The Superette

Henceforth bread will be authentically baked in the ‘Bokrijk Superette’, and the flour, leaven, salt, and water ingredients for the bread are all locally sourced. For this formula Bokrijk opted to join forces with the American Sarah Lemke and former 1-star chef Kobe Desramaults. They demonstrate that baking authentically using fresh, local, artisanal ingredients in a wood-fired oven, is still relevant today, and is far from outdated. With the numerous wood-fired ovens at Bokrijk’s disposal, the bar has been set high, thus endeavours are continually being made to produce the best wood-fired baked bread possible. Pivotal to this are expertise and craftmanship, paying particular attention to old techniques, albeit in a contemporary setting.

Within the Open-Air Museum the setting for the ‘Bokrijk Superette’ is Kilbers Farm from Meeuwen. The estate comprised a residential home with an archetypal loose-barn, along with a detatched barn and a baking house, dating from the 18th and 19th centuries.

Leavened bread

Leavened bread is where the dough is fermented by means of yeast and bacteria, also known as leaven. The bacteria produce acids, which give the bread its distinctive taste.  An experienced baker can temper the sour taste by adding, say, a fresh raising agent; such as will be the case in the ‘Bokrijk Superette’.

Besides the leavened bread (800 gr., leaven, rye and currant bread), a limited selection of biscuits will be on offer, based on available, local seasonal produce.  The ‘Superette’ is a bakery and will be open throughout the museum season.  From September onwards customers will be able to sign up for a ‘bread subscription’. This lets you order several loaves per week and collect them from your local trader.

The ‘Superette’ delivery van shall be deployed throughout the region, and as of 15 July will stand every day in the Bokrijk castle car park. Similarly, the ‘Superette’ delivery van will be at the ‘Boer op de Koer’ (Farmer in the courtyard)  in Genk, and at the ‘Marta Market’ in Hasselt. 
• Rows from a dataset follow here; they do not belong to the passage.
/-- CREDIT_RECORD (R386): the cumulative count of slots that the host freed rises. -/
def execCreditRecord (q : QpId) (x : EthIn) (message : List Byte) (s : State) : Out :=
  .next (
    let h := parseRec message
    let n := h.stream
    if !qpUp s q || !bit h.flags 2 || h.len ≠ 0 then s
    else
      let dropped := qpDropped s q x
      let s := qpReceive s q x message.length
      if dropped then s else
      let s := qpAck s q message.length
      match s.data n with
      | none => s
      | some d =>
        if !boundTo d q || (streamKind s n ≠ 4 && streamKind s n ≠ 5) then s
        else s.setData n (some { d with freed := max d.freed h.rseq }))

/-! ## ROCE_ACK, ROCE_ACK_TIMEOUT, CNP_RECEIVE, RATE_INCREASE (R360, R361) -/

/-- What a checkpoint stream has still to write once k bytes are written. -/
def regionsAfter (rs : List (Nat × Nat)) (k : Nat) : List (Nat × Nat) :=
  match rs with
  | [] => []
  | r :: rest => if k < r.2 then (r.1 + k, r.2 - k) :: rest else rest

/-- An acknowledged WRITE: counted, FREE_OBJ of an egress stream or DONE_OBJ of a checkpoint stream signalled, and the stream
Done after its last record. -/
def writeDone (s : State) (n : Nat) (d : DataStream) : State :=
  match readRecord s n with
  | none => s
  | some w =>
    let s := (idleData s n).setData n (some { d with
      next := d.next + 1
      busy := false
      moved := false
      regions := regionsAfter d.regions w.len })
    let s := countRec s n w.len
    let s := hostSignal s n (d.qp / 2048) (if streamKind s n = 5 then d.doneObj else d.freeObj)
    let st := streamState s n
    if st = St.cancelling then cancelEnds s n
    else if bit w.flags 0 && (st = St.running || st = St.suspending) then streamDone s n 0 else s

/-- Send again what a stream has out: a READ, or a WRITE whose record is read. -/
def resend (s : State) (n : Nat) (d : DataStream) : State :=
  if streamKind s n = 7 then (if d.busy then sendRead s d else s) else sendRecord s n

/-- One more try, of the seven after a timeout or a sequence error, or of the seven after an RNR NAK; then the queue pair is in error
(R360). -/
def qpRetry (s : State) (q : Nat) (afterRnr : Bool) (ns : List Nat) : State :=
  let x := s.qp q
  if 7 ≤ (if afterRnr then x.rnr else x.retries) then qpError s q
  else
    let s := s.setQp q (if afterRnr then { x with rnr := x.rnr + 1 } else { x with retries := x.retries + 1 })
    ns.foldl (fun s n => match s.data n with
      | some d => resend s n d
      | none => s) s

/-- What the peer answers to the outstanding WRITE or READ arrives. A NAK for good puts the QP into the error state at once. -/
def ackArrives (s : State) (q : QpId) (n : Nat) (d : DataStream) (kind : AckKind) : State :=
  match kind with
  | .rnrNak => qpRetry s q true [n]
  | .seqNak => qpRetry s q false [n]
  | .fatalNak => qpError s q
  | .ack =>
    if streamKind s n = 7 then s
    else
    let len := match readRecord s n with
      | some w => w.len + 32
      | none => 0
    let s := s.setQp q { s.qp q with
      retries := 0
      rnr := 0
      txPsn := ((s.qp q).txPsn + packets len) % 2 ^ 24 }
    writeDone s n d

/-- ROCE_ACK. -/
def execRoceAck (q : QpId) (x : EthIn) (stream : StreamId) (kind : AckKind) (s : State) : Out :=
  .next (
    let n := stream.val
    match s.data n with
    | none => s
    | some d =>
      if d.qp ≠ q.val || !d.busy || (streamKind s n ≠ 7 && (readRecord s n).isNone) || !qpUp s q then s
      else
        let dropped := qpDropped s q x
        let s := qpReceive s q x 0
        if dropped then s else ackArrives s q n d kind)

/-- A stream has a READ or a WRITE out. -/
def dataOut (s : State) (n : Nat) : Bool :=
  match s.data n with
  | some d => d.busy && (streamKind s n == 7 || (readRecord s n).isSome)
  | none => false

/-- ROCE_ACK_TIMEOUT: what its streams have out is sent again. -/
def execRoceAckTimeout (q : QpId) (s : State) : Out :=
  .next (
    let ns := (qpUsers s q).filter (dataOut s)
    if !qpUsable s q || ns.isEmpty then s else qpRetry s q false ns)

/-- CNP_RECEIVE: half the rate, at least 1 Gb/s. -/
def execCnpReceive (q : QpId) (x : EthIn) (s : State) : Out :=
  .next (
    if !qpUp s q then s
    else
      let dropped := qpDropped s q x
      let s := qpReceive s q x 0
      if dropped then s else (s.radd Reg.ROCE_CNP_RECEIVED 1).setQp q { s.qp q with rate := max 1000000 ((s.qp q).rate / 2) })

/-- RATE_INCREASE: 5 Gb/s more, at most the port's 100 Gb/s. -/
def execRateIncrease (q : QpId) (s : State) : Out :=
  .next (if !(s.qp q).connected then s else s.setQp q { s.qp q with rate := min 100000000 ((s.qp q).rate + 5000000) })

end Sys2Proof.Machine
end

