-- ==== Sys2Proof/Machine/Riscv.lean ====
section
/-!
DEFINITION. The base instructions of the plank core (R202): RV64IMC and Zifencei, the CSR words for the CSRs of the context
record (Table 8-10), and the standard traps of Table 8-11. The spec names the base by its standard; the encodings and results
are the standard's (assumption 32).
-/
namespace Sys2Proof.Machine

/-! ## Fields of a word -/

/-- Sign-extended immediates of a 32-bit word. -/
def immI (w : Nat) : Word64 := BitVec.ofInt 64 (signed (bits w 20 12) 12)
def immS (w : Nat) : Word64 := BitVec.ofInt 64 (signed (bits w 25 7 * 32 + bits w 7 5) 12)
def immB (w : Nat) : Word64 :=
  BitVec.ofInt 64 (signed (bits w 31 1 * 2 ^ 12 + bits w 7 1 * 2 ^ 11 + bits w 25 6 * 2 ^ 5 + bits w 8 4 * 2) 13)
def immU (w : Nat) : Word64 := BitVec.ofInt 64 (signed (bits w 12 20 * 2 ^ 12) 32)
def immJ (w : Nat) : Word64 :=
  BitVec.ofInt 64 (signed (bits w 31 1 * 2 ^ 20 + bits w 12 8 * 2 ^ 12 + bits w 20 1 * 2 ^ 11 + bits w 21 10 * 2) 21)

/-! ## The C extension: each 16-bit word stands for a 32-bit one -/

def encI (opc f3 rd rs1 imm : Nat) : Nat := opc + rd * 2 ^ 7 + f3 * 2 ^ 12 + rs1 * 2 ^ 15 + imm % 2 ^ 12 * 2 ^ 20
def encS (f3 rs1 rs2 imm : Nat) : Nat :=
  0x23 + bits imm 0 5 * 2 ^ 7 + f3 * 2 ^ 12 + rs1 * 2 ^ 15 + rs2 * 2 ^ 20 + bits imm 5 7 * 2 ^ 25
def encB (f3 rs1 imm : Nat) : Nat :=
  0x63 + bits imm 11 1 * 2 ^ 7 + bits imm 1 4 * 2 ^ 8 + f3 * 2 ^ 12 + rs1 * 2 ^ 15 + bits imm 5 6 * 2 ^ 25 + bits imm 12 1 * 2 ^ 31
def encJ (imm : Nat) : Nat :=
  0x6F + bits imm 12 8 * 2 ^ 12 + bits imm 11 1 * 2 ^ 20 + bits imm 1 10 * 2 ^ 21 + bits imm 20 1 * 2 ^ 31

/-- A field of n bits, sign-extended to 32 bits as a number. -/
def sext (v n : Nat) : Nat := unsign (signed v n) 32

/-- The 6-bit immediate of most forms. -/
def cImm6 (w : Nat) : Nat := bits w 12 1 * 32 + bits w 2 5

/-- Quadrant 0. -/
def expand0 (w : Nat) : Option Nat :=
  let lo := bits w 2 3 + 8
  let hi := bits w 7 3 + 8
  let word := bits w 10 3 * 8 + bits w 6 1 * 4 + bits w 5 1 * 64
  let dbl := bits w 10 3 * 8 + bits w 5 2 * 64
  match bits w 13 3 with
  | 0 =>
    let imm := bits w 11 2 * 16 + bits w 7 4 * 64 + bits w 6 1 * 4 + bits w 5 1 * 8
    if imm = 0 then none else some (encI 0x13 0 lo 2 imm)
  | 2 => some (encI 0x03 2 lo hi word)
  | 3 => some (encI 0x03 3 lo hi dbl)
  | 6 => some (encS 2 hi lo word)
  | 7 => some (encS 3 hi lo dbl)
  | _ => none

/-- The register-register and immediate forms of quadrant 1. -/
def expandAlu (w : Nat) : Option Nat :=
  let rd := bits w 7 3 + 8
  let rs2 := bits w 2 3 + 8
  match bits w 10 2 with
  | 0 => some (encI 0x13 5 rd rd (cImm6 w))
  | 1 => some (encI 0x13 5 rd rd (0x400 + cImm6 w))
  | 2 => some (encI 0x13 7 rd rd (sext (cImm6 w) 6))
  | _ =>
    match bits w 12 1, bits w 5 2 with
    | 0, 0 => some (rWord 0x33 0 0x20 rd rd rs2)
    | 0, 1 => some (rWord 0x33 4 0 rd rd rs2)
    | 0, 2 => some (rWord 0x33 6 0 rd rd rs2)
    | 0, 3 => some (rWord 0x33 7 0 rd rd rs2)
    | 1, 0 => some (rWord 0x3B 0 0x20 rd rd rs2)
    | 1, 1 => some (rWord 0x3B 0 0 rd rd rs2)
    | _, _ => none

/-- Quadrant 1. -/
def expand1 (w : Nat) : Option Nat :=
  let rd := bits w 7 5
  let imm := cImm6 w
  let bimm := bits w 12 1 * 256 + bits w 10 2 * 8 + bits w 5 2 * 64 + bits w 3 2 * 2 + bits w 2 1 * 32
  match bits w 13 3 with
  | 0 => some (encI 0x13 0 rd rd (sext imm 6))
  | 1 => if rd = 0 then none else some (encI 0x1B 0 rd rd (sext imm 6))
  | 2 => some (encI 0x13 0 rd 0 (sext imm 6))
  | 3 =>
    if imm = 0 then none
    else if rd = 2 then
      let v := bits w 12 1 * 512 + bits w 6 1 * 16 + bits w 5 1 * 64 + bits w 3 2 * 128 + bits w 2 1 * 32
      some (encI 0x13 0 2 2 (sext v 10))
    else some (0x37 + rd * 2 ^ 7 + sext imm 6 % 2 ^ 20 * 2 ^ 12)
  | 4 => expandAlu w
  | 5 =>
    let v := bits w 12 1 * 2048 + bits w 11 1 * 16 + bits w 9 2 * 256 + bits w 8 1 * 1024 + bits w 7 1 * 64 + bits w 6 1 * 128
      + bits w 3 3 * 2 + bits w 2 1 * 32
    some (encJ (sext v 12))
  | 6 => some (encB 0 (bits w 7 3 + 8) (sext bimm 9))
  | _ => some (encB 1 (bits w 7 3 + 8) (sext bimm 9))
Restoration and contemporary architecture

The Kilbers Farm estate buildings have been erected by means of traditional workmanship. The house with a loose-barn, as well as the barn, have a thatched roof. The layout of the Superette was the guiding principle in the barn restoration. This was undertaken by an on-site Bokrijk team. Evidently knowledge of historic timber-framing and wood restoration techniques comprise an integral part of our own tradespeople’s expertise. More information about the barn restoration can be found here.

The new architecture with a monumental chimney is a design devised by BC Architects. Their trademark is building with locally-sourced, sustainable materials. As a young Brussels agency they have already carried out considerable research and acquired vast knowledge of local materials and innovative building methods. Meanwhile they have also built up extensive practical experience in constructing with (adobe) soil in Ethiopia, Burundi, Morocco and Nigeria, and with loam in Belgium and France. For the Superette a loam counter is constructed, the interior walls are made from hemp limestone, and a chimney is built in local brick. The chimney adjoins the exterior of the barn, and two wood-fired ovens are in turn affixed to that: one contemporary wood-fired oven for production purposes, and one authentic wood-fired oven for demonstration purposes. The difference being that in the authentic wood-fired oven stoking and baking occurs in a single space. With the contemporary oven these two functions are separated. Moreover, the heating in the bakery is recouped from the ovens.

Titbit – It’s not the oven that determines the bread’s flavour. The ovens do though lend a different texture to the crust. No steam is added, but the breads themselves create the steam they need. Breads baked in a wood-fired oven are instantly recognisable. The wood-fired oven technique truly makes you work with what you’ve got, and let your dough and oven work in perfect harmony. Without that synchronicity, delicious bread will elude you. Time and again, your fermentation, hydration and oven must be perfect.